The UAE Federal Tax Authority (FTA) announced that any person or group proven to have violated the provisions of tax legislation has the right to apply to the FTA to reduce or be exempted from an administrative penalty, provided that there is an excuse acceptable to the FTA, and that there is evidence available justifying the excuse and the violation related thereto, which led to the imposition of an administrative penalty


The FTA clarified that according to Cabinet Resolution No. (51) of 2021 regarding amending the Executive Regulations of the Federal Law on Tax Procedures, any person or group whose violation of the provisions of the law or tax law is proven may submit a request to the FTA to reduce or be exempted from the penalties imposed by the FTA, according to a set of controls.

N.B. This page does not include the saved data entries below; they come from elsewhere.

theorem finiteOr_of_not_finite {r : ConfigReal} (h : ∀ q, r ≠ .finite q) (d : Rat) : finiteOr r d = d := by
  cases r with
  | finite q => exact absurd rfl (h q)
  | nan => rfl
  | posInf => rfl
  | negInf => rfl

/-- The codes of the modes are their numbers (45_mode_control.md R216). -/
theorem saneMode_of_legal {m : Int} (h : 0 ≤ m ∧ m ≤ 2) : ((saneMode m).toNat : ℤ) = m := by
  obtain ⟨h0, h2⟩ := h
  interval_cases m <;> rfl

theorem saneMode_of_illegal {m : Int} (h : m < 0 ∨ 2 < m) : saneMode m = 2 := by
  rw [saneMode, if_neg (by omega), if_neg (by omega), if_neg (by omega), Config.defaultMode]

theorem saneMode_ne_three (m : Int) : saneMode m ≠ 3 := by
  unfold saneMode
  split_ifs <;> decide

/-- A configured state holds the sanitised configuration, field by field. -/
theorem sanitised_of_fields {cfg : Cfg} {t : State} (hg : t.gamma = clampGamma (saneGamma cfg))
    (hr : t.ratio = clampRatio (saneRatio cfg)) (hm : t.mode = saneMode cfg.mode) (hf : t.fullbright = cfg.fullbright)
    (hc : t.motionCheck = cfg.motionCheck) : Sanitised cfg t := by
  rw [Sanitised, hg, hr, hm, clampGamma_val, clampRatio_val, saneGamma, saneRatio]
  refine ⟨fun q h => ?_, fun h => ?_, fun q h => ?_, fun h => ?_, saneMode_of_legal, saneMode_of_illegal, hf, hc⟩
  · rw [h, finiteOr_finite]
  · rw [finiteOr_of_not_finite h, Config.defaultGamma]; norm_num
  · rw [h, finiteOr_finite]
  · rw [finiteOr_of_not_finite h, Config.defaultRatio]; norm_num

/-! ### What each command answers -/

theorem exec_construct (cfg : Cfg) (s : State) :
    exec (.construct cfg) s = .next ((((s.configure cfg).resizeStore 0 0).markConstructed).returning .none) := rfl

theorem exec_reload {s : State} (hc : s.constructed = true) (cfg : Cfg) :
    exec (.reload cfg) s = .next ((s.configure cfg).returning .none) := if_pos hc

theorem exec_status {s : State} (hc : s.constructed = true) :
    exec .status s = .next { s with ret := .status s.mode s.gamma.val s.ratio.val s.motionCheck } := if_pos hc

theorem whenConstructed_refused {s : State} (hc : s.constructed = false) (r : Step) :
    whenConstructed s r = .refused .notConstructed := by
  simp [whenConstructed, hc]

/-- TOGGLE reads no result and leaves none. -/
theorem exec_toggle_returning {s : State} (hc : s.constructed = true) (r : Result) :
    exec .toggle (s.returning r) = .next (s.toggleMode.returning .none) := exec_toggle (s := s.returning r) hc

/-- Three steps of the mode machine from a legal mode lead back to it. -/
theorem toggleMode_three {s : State} (h : s.mode ≠ 3) : s.toggleMode.toggleMode.toggleMode = s := by
  have hcycle : ∀ m : BitVec 2, m ≠ 3 → BitVec.ofNat 2 (((BitVec.ofNat 2 (((BitVec.ofNat 2 ((m.toNat + 1) % 3)).toNat
      + 1) % 3)).toNat + 1) % 3) = m := by decide
  have hmode : s.toggleMode.toggleMode.toggleMode.mode = s.mode := hcycle s.mode h
  calc s.toggleMode.toggleMode.toggleMode = { s with mode := s.toggleMode.toggleMode.toggleMode.mode } := rfl
    _ = s := by rw [hmode]

/-! ### The statements -/

/-- Settles O11: CONSTRUCT's answer is the configured state, resized to nothing and marked. -/
theorem constructResetsTheEngine : Obligations.ConstructResetsTheEngine := by
  intro cfg s
  exact ⟨_, exec_construct cfg s, rfl, sanitised_of_fields rfl rfl rfl rfl rfl, tablesOf_buildLut _ _, rfl, rfl, rfl,
    rfl, rfl, rfl⟩

/-- Settles O12: RELOAD's answer is the configured state. -/
theorem reloadReplacesTheParametersOnly : Obligations.ReloadReplacesTheParametersOnly := by
  intro cfg s hc
  exact ⟨_, exec_reload hc cfg, sanitised_of_fields rfl rfl rfl rfl rfl, tablesOf_buildLut _ _, rfl⟩

/-- Settles O14: each TOGGLE is a step of the mode machine, and three lead back. -/
theorem threeTogglesReturnTheMode : Obligations.ThreeTogglesReturnTheMode := by
  intro s hc hmode
  change runAll [.toggle, .toggle, .toggle] (s.returning s.ret) = .next (s.returning .none)
  have hc1 : s.toggleMode.constructed = true := hc
  have hc2 : s.toggleMode.toggleMode.constructed = true := hc
  rw [runAll_cons, exec_toggle_returning hc, andThen_next_eq, runAll_cons, exec_toggle_returning hc1, andThen_next_eq,
    runAll_cons, exec_toggle_returning hc2, andThen_next_eq, toggleMode_three hmode]
  rfl

/-- Settles O15. -/
theorem statusReportsTheEffectiveValues : Obligations.StatusReportsTheEffectiveValues :=
  fun _ hc => exec_status hc

/-- Settles O16: the four commands are guarded alike. -/
theorem commandsBeforeConstructAreRefused : Obligations.CommandsBeforeConstructAreRefused :=
  fun _ _ _ hc => ⟨whenConstructed_refused hc _, whenConstructed_refused hc _, whenConstructed_refused hc _,
    whenConstructed_refused hc _⟩

/-- Settles O47: a pixel is the packing of its fields, and fields are those of their packing, as numbers. -/
theorem packAndUnpackAreInverse : Obligations.PackAndUnpackAreInverse := by
  refine ⟨fun p r g b s h => ?_, fun p r g b s h => ?_⟩
  · obtain ⟨rfl, rfl, rfl⟩ := Result.channels.inj (State.ret_eq_of_next h)
    have hpack : packPixel (redOf p) (greenOf p) (blueOf p) = p := by
      apply BitVec.eq_of_toNat_eq
      rw [packPixel_toNat, redOf_toNat, greenOf_toNat, blueOf_toNat, red, green, blue]
      omega
    rw [exec_pack, hpack]
  · obtain rfl := Result.pixel.inj (State.ret_eq_of_next h)
    have hr := r.isLt
    have hg := g.isLt
    have hb := b.isLt
    have hsum := packPixel_toNat r g b
    have hred : redOf (packPixel r g b) = r := BitVec.eq_of_toNat_eq (by rw [redOf_toNat, red]; omega)
    have hgreen : greenOf (packPixel r g b) = g := BitVec.eq_of_toNat_eq (by rw [greenOf_toNat, green]; omega)
    have hblue : blueOf (packPixel r g b) = b := BitVec.eq_of_toNat_eq (by rw [blueOf_toNat, blue]; omega)
    rw [exec_unpack, hred, hgreen, hblue]

end Sys2Proof.Machine

/-! PROOF. The history store (42_history_store.md): what RESIZE and SEED answer, when its operations are refused, the
frames at the five ages over a series of pushes, and the statements on the store. -/

namespace Sys2Proof.Machine

open Sys2Proof.Claims
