-- ==== Sys2Proof/Laws/Decode.lean ====
section
/-! SUPPORT. What the decoder answers on a cell in its domain. -/

namespace Sys2Proof

/-- A cell in its domain decodes to a well-formed instruction, and is that instruction's cell. -/
theorem decodeCell_wf {c : MemCell} {i : Instr} (hc : c.wf = true) (h : decodeCell c = .ok i) :
    i.wf = true ∧ encodeCell i = c := by
  unfold decodeCell at h
  split at h <;> cases h <;> simp_all [MemCell.wf, Instr.wf, addressOk, encodeCell]

end Sys2Proof
end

It pointed out that this set of controls are that:

  • there is an excuse acceptable to the FTA
  • there is evidence available justifying the excuse and the violation related thereto, which led to the imposition of administrative penalties
  • the person notifies the FTA of the request for the reduction or exemption according to the mechanism defined by the FTA within 40 business days of the removal of the acceptable excuse
  • the person proves that it has rectified its violation
  • the request for reduction or exemption is submitted in accordance with the form specified by the FTA

The FTA stressed that according to the amendment, which came into effect as of 28 April 2021, the excuse upon which the violation was committed, will not be acceptable if it is proven that the person committed the violation intentionally. A tripartite committee to be formed by a decision issued by the Director General of the FTA will decide whether the excuse will be acceptable. The committee will be concerned with examining, accepting or rejecting the excuse, provided that the FTA issues its decision to reduce or exempt from the administrative penalties within 40 business days as from the date of receiving the application. The non-official translation of the relevant decree is set out in the Annex to this alert.

Committees (TDRC) and Federal Courts and may also affect the existing avenues to settle tax disputes.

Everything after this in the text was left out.